** WORK ORDER **
In the lines below, look for "theorem". Copy each line where it appears.
········
/-- A flip, and a run that flips nothing. -/
theorem witness_FlipRecordsDurations :
    (let s := { pressing with inputs := [fAt 20 0x2100000000] };
      ∃ t, step s = .next t ∧ t.sw.stable ≠ s.sw.stable ∧ ∀ e rest, s.inputs = e :: rest → e.rst = false)
    ∧ (let s := { pressed with inputs := [fAt 130 0x2100000000] };
      ∃ t, step s = .next t ∧ t.sw.stable = s.sw.stable ∧ ∀ e rest, s.inputs = e :: rest → e.rst = false) :=
  ⟨⟨_, rfl, by decide, fun _ _ h => (by cases h; rfl)⟩, _, rfl, by decide, fun _ _ h => (by cases h; rfl)⟩

theorem witness_SwRegistersHaveTheirWriters :
    (∃ t, exec .swLastduration pressed = .next t) ∧ Instr.swLastduration ≠ .swRun ∧ Instr.swLastduration ≠ .swStatechanged
    ∧ Instr.swLastduration ≠ .swResetduration ∧ (∀ b, Instr.swLastduration ≠ .swSetpin b)
    ∧ (∀ ms, Instr.swLastduration ≠ .swSetdebounce ms) ∧ (∃ t, exec .ledOn pressed = .next t) ∧ unitOf .ledOn ≠ 2 :=
  ⟨⟨_, rfl⟩, (nomatch ·), (nomatch ·), (nomatch ·), fun _ h => (nomatch h), fun _ h => (nomatch h), ⟨_, rfl⟩, by decide⟩

theorem witness_PutCommutesWithLedAndSw :
    unitOf .ledRun ≠ 0 ∧ (∃ t, exec .ledRun full2 = .next t) ∧ ∃ t, exec (.ringPut fr8) full2 = .next t :=
  ⟨by decide, ⟨_, rfl⟩, _, rfl⟩

theorem witness_OnlyListedOperationsReadClock :
    readsClock .ringGet = false ∧ readsClock (.ledSetshort 0) = false ∧ ∃ t, exec .ledRun full2 = .next t := ⟨rfl, rfl, _, rfl⟩

theorem witness_OnlySwRunReadsPin : Instr.swGetstate ≠ .swRun ∧ Instr.ledRun ≠ .swRun := by decide

end Sys2Proof.Tests
end

namespace Sys2Proof.Machine

/-! ## What an operation leaves in the registers

One function per unit gives the registers after an operation that answers; `exec_registers` ties the three to the dispatcher. Every
statement about registers below goes through them. -/

/-- The registers of RING after an operation (R100 to R113, R116). -/
def ringAfter (capacity : Index) (now : Word64) (i : Instr) (r : RingState) : RingState :=
  match i with
  | .ringPut f =>
    if capacity = 0 then ringAfterLostPut r
    else ringAfterPut capacity { r with cells := Memory.write r.cells r.head.toNat { frame := f, stamp := now } }
  | .ringGet => if capacity = 0 ∨ r.size = 0 then r else ringAfterGet capacity r
  | .ringClear => ringAfterClear r
  | _ => r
········
** SOLUTION FOR THIS TASK **
theorem witness_FlipRecordsDurations :
theorem witness_SwRegistersHaveTheirWriters :
theorem witness_PutCommutesWithLedAndSw :
theorem witness_OnlyListedOperationsReadClock :
theorem witness_OnlySwRunReadsPin : Instr.swGetstate ≠ .swRun ∧ Instr.ledRun ≠ .swRun := by decide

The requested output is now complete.